There’s no need to calculate Pascal’s triangle in full to find the fractals above. The 10th row of Pascal’s triangle is this:

1, 10, 45, 120, 210, 252, 210, 120, 45, 10, 1

The 20th row is this:

1, 20, 190, 1140, 4845, 15504, 38760, 77520, 125970, 167960, 184756, 167960, 125970, 77520, 38760, 15504, 4845, 1140, 190, 20, 1

And the 29th is this:

1, 29, 406, 3654, 23751, 118755, 475020, 1560780, 4292145, 10015005, 20030010, 34597290, 51895935, 67863915, 77558760, 77558760, 67863915, 51895935, 34597290, 20030010, 10015005, 4292145, 1560780, 475020, 118755, 23751, 3654, 406, 29, 1

But you don’t need to consider those ever-growing numbers in the triangle when you’re finding fractals with modular arithmetic.
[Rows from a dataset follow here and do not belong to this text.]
/-- The extent of the range that must hold a footprint starting at `a` (R137): a core store, one HBM region, the fitted
stash range. Answers its first and last address plus one. -/
def State.rangeOf (s : State) (a : Nat) : Option (Nat × Nat) :=
  match s.place a with
  | .store c _ => some (storeBase c, storeBase c + storeSize)
  | .hbm .. => (s.region a).map (fun r => (regBase r, regBase r + regSize r))
  | .stash .. => some (stashBase, stashBase + s.dev.stashDevices * stashDeviceSize)
  | _ => none

/-- A footprint of byte ranges lies wholly within one range of R137, and each byte of it is reached by a region (R15). -/
def State.within (s : State) (ranges : List (Nat × Nat)) : Bool :=
  match ranges.find? (fun r => r.2 != 0) with
  | none => true
  | some r0 =>
    match s.rangeOf r0.1 with
    | none => false
    | some (lo, hi) =>
      ranges.all (fun r => r.2 == 0 || (decide (lo ≤ r.1) && decide (r.1 + r.2 ≤ hi))) &&
        (linesOf ranges).all (fun l => (s.place (64 * l)).isMemory)

/-- No byte of a footprint lies in a parameter region (R229). -/
def State.outsideParameters (s : State) (ranges : List (Nat × Nat)) : Bool :=
  ranges.all (fun r => r.2 == 0 || !s.inParameter r.1)

/-- Two lists of byte ranges share a byte. -/
def overlap (xs ys : List (Nat × Nat)) : Bool :=
  xs.any (fun x => ys.any (fun y => x.2 != 0 && y.2 != 0 && decide (x.1 < y.1 + y.2) && decide (y.1 < x.1 + x.2)))

end Sys2Proof.Machine
end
When the modulus is 2, you just work with 0 and 1, that is, you add the previous numbers in the triangle and find the sum modulo 2. When the modulus is 4, you just work with 0, 1, 2 and 3, adding the numbers and finding the sum modulo 4. When it’s 8, you just work with 0, 1, 2, 3, 4, 5, 6 and 7, finding the sum modulo 8. And so on.